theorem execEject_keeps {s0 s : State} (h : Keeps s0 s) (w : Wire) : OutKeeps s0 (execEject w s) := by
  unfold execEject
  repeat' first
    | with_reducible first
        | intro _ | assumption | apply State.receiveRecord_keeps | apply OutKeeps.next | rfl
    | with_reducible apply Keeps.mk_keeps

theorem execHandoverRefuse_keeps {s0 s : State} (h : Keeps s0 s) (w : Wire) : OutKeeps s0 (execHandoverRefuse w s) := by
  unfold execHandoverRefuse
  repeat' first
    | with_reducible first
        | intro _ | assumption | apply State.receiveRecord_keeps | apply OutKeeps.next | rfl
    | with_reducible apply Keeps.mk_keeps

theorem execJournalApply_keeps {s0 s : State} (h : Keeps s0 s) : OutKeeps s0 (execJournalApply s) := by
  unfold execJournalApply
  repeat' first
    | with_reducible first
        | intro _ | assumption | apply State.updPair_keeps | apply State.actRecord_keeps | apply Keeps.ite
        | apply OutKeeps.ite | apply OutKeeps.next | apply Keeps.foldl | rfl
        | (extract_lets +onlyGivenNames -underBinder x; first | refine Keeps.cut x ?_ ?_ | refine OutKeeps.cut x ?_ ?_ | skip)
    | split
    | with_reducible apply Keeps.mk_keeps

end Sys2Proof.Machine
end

· · ·

Aim of the task:
An exact transcription of all the entries is needed.

Output for this task:
theorem execEject_keeps {s0 s : State} (h : Keeps s0 s) (w : Wire) : OutKeeps s0 (execEject w s) := by
  unfold execEject
  repeat' first
    | with_reducible first
        | intro _ | assumption | apply State.receiveRecord_keeps | apply OutKeeps.next | rfl
    | with_reducible apply Keeps.mk_keeps

theorem execHandoverRefuse_keeps {s0 s : State} (h : Keeps s0 s) (w : Wire) : OutKeeps s0 (execHandoverRefuse w s) := by
  unfold execHandoverRefuse
  repeat' first
    | with_reducible first
        | intro _ | assumption | apply State.receiveRecord_keeps | apply OutKeeps.next | rfl
    | with_reducible apply Keeps.mk_keeps

theorem execJournalApply_keeps {s0 s : State} (h : Keeps s0 s) : OutKeeps s0 (execJournalApply s) := by
  unfold execJournalApply
  repeat' first
    | with_reducible first
        | intro _ | assumption | apply State.updPair_keeps | apply State.actRecord_keeps | apply Keeps.ite
        | apply OutKeeps.ite | apply OutKeeps.next | apply Keeps.foldl | rfl
        | (extract_lets +onlyGivenNames -underBinder x; first | refine Keeps.cut x ?_ ?_ | refine OutKeeps.cut x ?_ ?_ | skip)
    | split
    | with_reducible apply Keeps.mk_keeps

end Sys2Proof.Machine
end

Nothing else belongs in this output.